Your instructions: Copy exactly the lines of the data below that run from the line holding "let (s, g, bad) := s.readState o x" through the line holding "let l := fxOne * fxOne / ln2Fx", both ends included.

Provided entries:
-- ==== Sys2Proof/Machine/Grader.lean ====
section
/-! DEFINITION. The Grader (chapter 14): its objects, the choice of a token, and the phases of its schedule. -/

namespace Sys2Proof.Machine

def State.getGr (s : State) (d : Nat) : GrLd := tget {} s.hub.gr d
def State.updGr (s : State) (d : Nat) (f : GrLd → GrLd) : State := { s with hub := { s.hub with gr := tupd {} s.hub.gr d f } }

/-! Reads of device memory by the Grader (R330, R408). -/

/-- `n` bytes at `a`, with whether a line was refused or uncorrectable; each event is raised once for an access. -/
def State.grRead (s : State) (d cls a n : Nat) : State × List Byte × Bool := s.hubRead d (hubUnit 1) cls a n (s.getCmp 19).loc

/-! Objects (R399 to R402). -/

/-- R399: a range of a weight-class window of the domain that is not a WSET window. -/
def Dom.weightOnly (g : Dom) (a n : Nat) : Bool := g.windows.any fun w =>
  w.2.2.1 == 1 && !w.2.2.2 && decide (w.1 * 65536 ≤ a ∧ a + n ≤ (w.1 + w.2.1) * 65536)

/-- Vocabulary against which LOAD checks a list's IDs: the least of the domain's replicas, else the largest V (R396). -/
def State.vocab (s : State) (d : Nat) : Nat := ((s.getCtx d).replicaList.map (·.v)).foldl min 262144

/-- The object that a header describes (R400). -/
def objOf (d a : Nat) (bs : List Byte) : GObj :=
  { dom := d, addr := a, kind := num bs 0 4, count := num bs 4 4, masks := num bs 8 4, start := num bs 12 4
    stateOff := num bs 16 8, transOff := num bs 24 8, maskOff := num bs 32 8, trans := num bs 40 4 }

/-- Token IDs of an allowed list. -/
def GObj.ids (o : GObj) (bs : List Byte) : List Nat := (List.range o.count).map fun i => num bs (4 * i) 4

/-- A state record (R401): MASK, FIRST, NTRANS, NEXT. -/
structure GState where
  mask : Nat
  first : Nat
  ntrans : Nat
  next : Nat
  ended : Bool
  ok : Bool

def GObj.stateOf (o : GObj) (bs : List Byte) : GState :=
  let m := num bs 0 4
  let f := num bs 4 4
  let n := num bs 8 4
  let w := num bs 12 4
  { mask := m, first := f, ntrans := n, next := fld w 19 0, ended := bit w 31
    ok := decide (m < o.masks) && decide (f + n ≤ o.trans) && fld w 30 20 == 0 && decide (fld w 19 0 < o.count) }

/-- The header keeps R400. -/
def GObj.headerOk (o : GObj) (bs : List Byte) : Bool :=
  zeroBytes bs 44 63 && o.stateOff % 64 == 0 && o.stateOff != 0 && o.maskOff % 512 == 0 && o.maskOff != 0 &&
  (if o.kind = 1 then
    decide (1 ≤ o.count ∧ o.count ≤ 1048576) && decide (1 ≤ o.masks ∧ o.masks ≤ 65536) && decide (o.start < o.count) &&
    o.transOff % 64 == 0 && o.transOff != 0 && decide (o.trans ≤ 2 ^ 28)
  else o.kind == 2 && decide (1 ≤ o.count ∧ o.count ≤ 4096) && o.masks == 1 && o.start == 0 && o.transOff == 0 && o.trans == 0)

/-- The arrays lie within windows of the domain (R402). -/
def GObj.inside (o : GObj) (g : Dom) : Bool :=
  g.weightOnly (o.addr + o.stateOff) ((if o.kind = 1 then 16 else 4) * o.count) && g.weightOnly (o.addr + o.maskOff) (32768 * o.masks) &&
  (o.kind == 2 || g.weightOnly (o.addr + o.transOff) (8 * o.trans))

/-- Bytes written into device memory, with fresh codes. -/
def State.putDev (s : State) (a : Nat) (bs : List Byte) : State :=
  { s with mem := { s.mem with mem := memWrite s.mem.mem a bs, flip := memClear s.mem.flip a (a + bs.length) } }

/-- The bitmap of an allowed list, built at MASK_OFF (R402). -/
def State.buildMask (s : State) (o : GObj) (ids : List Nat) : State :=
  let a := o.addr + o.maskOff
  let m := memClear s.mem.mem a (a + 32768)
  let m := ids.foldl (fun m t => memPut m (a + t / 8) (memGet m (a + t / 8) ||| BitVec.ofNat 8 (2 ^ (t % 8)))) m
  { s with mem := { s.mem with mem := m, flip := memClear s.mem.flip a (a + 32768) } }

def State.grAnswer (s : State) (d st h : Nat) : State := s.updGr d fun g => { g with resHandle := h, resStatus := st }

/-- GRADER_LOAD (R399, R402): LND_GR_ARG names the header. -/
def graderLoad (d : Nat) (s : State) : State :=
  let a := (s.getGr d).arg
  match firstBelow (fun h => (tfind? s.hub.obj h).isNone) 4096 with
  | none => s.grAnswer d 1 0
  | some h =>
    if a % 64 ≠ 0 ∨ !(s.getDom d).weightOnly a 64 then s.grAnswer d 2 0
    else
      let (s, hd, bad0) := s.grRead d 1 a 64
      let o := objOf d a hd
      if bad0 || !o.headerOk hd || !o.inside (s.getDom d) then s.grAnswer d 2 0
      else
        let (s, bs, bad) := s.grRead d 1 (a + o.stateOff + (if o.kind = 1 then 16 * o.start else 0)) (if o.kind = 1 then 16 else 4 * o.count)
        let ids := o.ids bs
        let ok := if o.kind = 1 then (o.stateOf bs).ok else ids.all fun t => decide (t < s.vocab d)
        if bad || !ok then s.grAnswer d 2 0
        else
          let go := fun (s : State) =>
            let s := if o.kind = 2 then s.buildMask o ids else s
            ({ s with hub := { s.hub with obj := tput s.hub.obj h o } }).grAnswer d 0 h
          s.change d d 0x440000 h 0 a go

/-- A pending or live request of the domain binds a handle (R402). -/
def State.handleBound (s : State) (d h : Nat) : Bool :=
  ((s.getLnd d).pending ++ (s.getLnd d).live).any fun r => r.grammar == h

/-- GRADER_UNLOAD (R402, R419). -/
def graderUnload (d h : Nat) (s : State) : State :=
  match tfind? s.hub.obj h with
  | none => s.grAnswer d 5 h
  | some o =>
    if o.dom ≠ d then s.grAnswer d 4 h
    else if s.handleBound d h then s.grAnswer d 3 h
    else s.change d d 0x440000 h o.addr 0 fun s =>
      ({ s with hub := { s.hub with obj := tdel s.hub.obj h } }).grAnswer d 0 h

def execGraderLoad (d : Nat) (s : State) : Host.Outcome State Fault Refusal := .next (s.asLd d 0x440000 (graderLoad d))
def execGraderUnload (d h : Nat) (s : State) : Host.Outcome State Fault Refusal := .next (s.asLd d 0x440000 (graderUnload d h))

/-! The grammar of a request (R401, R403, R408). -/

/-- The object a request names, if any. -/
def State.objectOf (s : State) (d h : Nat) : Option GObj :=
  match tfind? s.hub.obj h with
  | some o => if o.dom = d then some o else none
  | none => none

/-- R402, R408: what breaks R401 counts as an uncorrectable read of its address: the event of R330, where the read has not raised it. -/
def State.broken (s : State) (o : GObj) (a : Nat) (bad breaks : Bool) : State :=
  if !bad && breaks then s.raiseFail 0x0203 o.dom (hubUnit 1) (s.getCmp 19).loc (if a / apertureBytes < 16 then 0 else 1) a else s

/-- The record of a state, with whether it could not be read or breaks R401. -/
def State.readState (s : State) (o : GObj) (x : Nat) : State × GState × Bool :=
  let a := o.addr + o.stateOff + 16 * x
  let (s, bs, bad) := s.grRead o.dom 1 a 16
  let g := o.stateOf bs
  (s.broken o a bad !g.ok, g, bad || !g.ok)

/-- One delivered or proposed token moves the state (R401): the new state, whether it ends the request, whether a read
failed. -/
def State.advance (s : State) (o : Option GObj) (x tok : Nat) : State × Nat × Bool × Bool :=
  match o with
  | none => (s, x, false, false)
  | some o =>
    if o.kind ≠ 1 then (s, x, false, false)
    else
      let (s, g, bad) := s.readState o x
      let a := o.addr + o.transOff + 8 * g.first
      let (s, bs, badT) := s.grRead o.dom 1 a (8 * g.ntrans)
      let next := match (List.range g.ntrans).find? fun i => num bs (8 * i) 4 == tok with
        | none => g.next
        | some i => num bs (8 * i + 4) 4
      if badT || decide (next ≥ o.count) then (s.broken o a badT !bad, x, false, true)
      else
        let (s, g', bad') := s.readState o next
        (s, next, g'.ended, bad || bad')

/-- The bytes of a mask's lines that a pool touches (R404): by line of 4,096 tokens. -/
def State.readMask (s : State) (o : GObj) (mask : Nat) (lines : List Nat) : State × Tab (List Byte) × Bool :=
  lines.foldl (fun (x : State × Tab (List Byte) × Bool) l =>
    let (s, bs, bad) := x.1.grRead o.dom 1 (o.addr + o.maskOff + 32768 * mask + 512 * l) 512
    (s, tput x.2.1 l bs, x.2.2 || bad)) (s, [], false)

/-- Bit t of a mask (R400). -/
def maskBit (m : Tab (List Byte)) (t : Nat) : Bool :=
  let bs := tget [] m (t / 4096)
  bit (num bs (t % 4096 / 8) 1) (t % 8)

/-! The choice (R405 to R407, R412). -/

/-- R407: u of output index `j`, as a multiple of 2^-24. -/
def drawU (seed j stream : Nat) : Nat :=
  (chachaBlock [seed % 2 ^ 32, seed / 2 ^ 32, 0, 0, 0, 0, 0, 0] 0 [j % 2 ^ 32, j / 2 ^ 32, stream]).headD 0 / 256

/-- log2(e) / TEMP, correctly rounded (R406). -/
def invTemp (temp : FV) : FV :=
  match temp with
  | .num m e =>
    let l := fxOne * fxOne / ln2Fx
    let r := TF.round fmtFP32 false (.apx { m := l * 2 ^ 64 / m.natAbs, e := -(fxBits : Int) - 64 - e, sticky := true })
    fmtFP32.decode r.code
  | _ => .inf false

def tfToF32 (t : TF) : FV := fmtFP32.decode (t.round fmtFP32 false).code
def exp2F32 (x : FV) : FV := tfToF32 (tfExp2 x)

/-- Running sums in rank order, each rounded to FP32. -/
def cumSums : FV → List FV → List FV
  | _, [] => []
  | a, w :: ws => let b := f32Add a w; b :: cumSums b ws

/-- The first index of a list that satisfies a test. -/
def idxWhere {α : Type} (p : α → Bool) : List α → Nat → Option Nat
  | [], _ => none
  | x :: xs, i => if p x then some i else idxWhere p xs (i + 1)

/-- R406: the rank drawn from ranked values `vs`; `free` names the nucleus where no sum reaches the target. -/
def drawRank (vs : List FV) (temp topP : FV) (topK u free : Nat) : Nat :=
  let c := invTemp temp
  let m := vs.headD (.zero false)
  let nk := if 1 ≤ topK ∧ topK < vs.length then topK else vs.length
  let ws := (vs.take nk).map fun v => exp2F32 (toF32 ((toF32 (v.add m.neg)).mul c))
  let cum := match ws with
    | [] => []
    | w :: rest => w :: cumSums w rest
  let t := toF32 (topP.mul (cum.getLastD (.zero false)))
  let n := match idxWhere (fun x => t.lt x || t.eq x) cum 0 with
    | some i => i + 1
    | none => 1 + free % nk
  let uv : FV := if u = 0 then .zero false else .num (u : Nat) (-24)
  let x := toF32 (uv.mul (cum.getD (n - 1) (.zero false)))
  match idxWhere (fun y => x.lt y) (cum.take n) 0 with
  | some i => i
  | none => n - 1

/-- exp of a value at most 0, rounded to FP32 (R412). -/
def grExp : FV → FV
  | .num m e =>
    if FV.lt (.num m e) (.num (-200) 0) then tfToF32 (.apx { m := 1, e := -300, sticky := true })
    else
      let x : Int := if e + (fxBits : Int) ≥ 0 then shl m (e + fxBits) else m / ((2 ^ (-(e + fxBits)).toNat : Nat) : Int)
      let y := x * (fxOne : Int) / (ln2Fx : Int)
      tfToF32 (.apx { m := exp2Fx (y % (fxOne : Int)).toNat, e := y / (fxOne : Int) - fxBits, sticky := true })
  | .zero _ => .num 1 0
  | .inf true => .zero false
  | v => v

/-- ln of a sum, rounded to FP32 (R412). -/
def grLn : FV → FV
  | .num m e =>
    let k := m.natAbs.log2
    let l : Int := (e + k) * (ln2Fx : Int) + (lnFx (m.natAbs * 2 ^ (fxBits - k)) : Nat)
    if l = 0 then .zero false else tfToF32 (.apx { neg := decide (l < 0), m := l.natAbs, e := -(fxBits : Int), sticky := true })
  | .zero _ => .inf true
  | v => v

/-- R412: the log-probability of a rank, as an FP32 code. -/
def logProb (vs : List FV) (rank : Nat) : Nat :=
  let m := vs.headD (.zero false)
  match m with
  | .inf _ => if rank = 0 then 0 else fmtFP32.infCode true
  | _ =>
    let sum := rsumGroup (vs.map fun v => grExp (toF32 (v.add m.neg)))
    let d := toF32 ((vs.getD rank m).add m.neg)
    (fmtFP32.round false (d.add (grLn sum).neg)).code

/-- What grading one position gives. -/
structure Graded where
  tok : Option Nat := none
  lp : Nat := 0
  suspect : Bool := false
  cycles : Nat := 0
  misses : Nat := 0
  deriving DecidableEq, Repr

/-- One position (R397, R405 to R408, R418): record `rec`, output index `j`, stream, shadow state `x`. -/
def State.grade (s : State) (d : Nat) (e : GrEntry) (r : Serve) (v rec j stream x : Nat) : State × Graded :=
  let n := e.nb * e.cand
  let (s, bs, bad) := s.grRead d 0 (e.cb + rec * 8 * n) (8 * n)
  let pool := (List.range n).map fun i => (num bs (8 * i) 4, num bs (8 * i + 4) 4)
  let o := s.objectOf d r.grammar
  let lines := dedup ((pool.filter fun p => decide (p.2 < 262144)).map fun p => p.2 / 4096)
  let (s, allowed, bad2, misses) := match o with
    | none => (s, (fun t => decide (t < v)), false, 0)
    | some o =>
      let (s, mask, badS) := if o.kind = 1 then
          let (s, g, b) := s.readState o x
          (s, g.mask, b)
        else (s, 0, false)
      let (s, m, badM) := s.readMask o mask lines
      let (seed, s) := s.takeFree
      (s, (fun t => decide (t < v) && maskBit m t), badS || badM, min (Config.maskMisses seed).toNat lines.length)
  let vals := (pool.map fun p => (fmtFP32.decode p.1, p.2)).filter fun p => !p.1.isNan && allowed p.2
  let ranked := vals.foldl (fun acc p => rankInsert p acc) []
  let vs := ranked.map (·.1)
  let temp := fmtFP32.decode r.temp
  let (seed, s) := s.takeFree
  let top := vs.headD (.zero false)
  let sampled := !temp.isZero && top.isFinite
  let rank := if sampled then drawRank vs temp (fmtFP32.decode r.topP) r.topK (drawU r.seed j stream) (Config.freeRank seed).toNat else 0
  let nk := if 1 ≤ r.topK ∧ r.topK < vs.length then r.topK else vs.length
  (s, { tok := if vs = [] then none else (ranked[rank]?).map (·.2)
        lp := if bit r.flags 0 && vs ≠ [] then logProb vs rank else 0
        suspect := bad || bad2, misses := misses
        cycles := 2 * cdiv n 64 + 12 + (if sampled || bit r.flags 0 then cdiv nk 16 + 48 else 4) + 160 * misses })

Exercise result:
      let (s, g, bad) := s.readState o x
      let a := o.addr + o.transOff + 8 * g.first
      let (s, bs, badT) := s.grRead o.dom 1 a (8 * g.ntrans)
      let next := match (List.range g.ntrans).find? fun i => num bs (8 * i) 4 == tok with
        | none => g.next
        | some i => num bs (8 * i + 4) 4
      if badT || decide (next ≥ o.count) then (s.broken o a badT !bad, x, false, true)
      else
        let (s, g', bad') := s.readState o next
        (s, next, g'.ended, bad || bad')

/-- The bytes of a mask's lines that a pool touches (R404): by line of 4,096 tokens. -/
def State.readMask (s : State) (o : GObj) (mask : Nat) (lines : List Nat) : State × Tab (List Byte) × Bool :=
  lines.foldl (fun (x : State × Tab (List Byte) × Bool) l =>
    let (s, bs, bad) := x.1.grRead o.dom 1 (o.addr + o.maskOff + 32768 * mask + 512 * l) 512
    (s, tput x.2.1 l bs, x.2.2 || bad)) (s, [], false)

/-- Bit t of a mask (R400). -/
def maskBit (m : Tab (List Byte)) (t : Nat) : Bool :=
  let bs := tget [] m (t / 4096)
  bit (num bs (t % 4096 / 8) 1) (t % 8)

/-! The choice (R405 to R407, R412). -/

/-- R407: u of output index `j`, as a multiple of 2^-24. -/
def drawU (seed j stream : Nat) : Nat :=
  (chachaBlock [seed % 2 ^ 32, seed / 2 ^ 32, 0, 0, 0, 0, 0, 0] 0 [j % 2 ^ 32, j / 2 ^ 32, stream]).headD 0 / 256

/-- log2(e) / TEMP, correctly rounded (R406). -/
def invTemp (temp : FV) : FV :=
  match temp with
  | .num m e =>
    let l := fxOne * fxOne / ln2Fx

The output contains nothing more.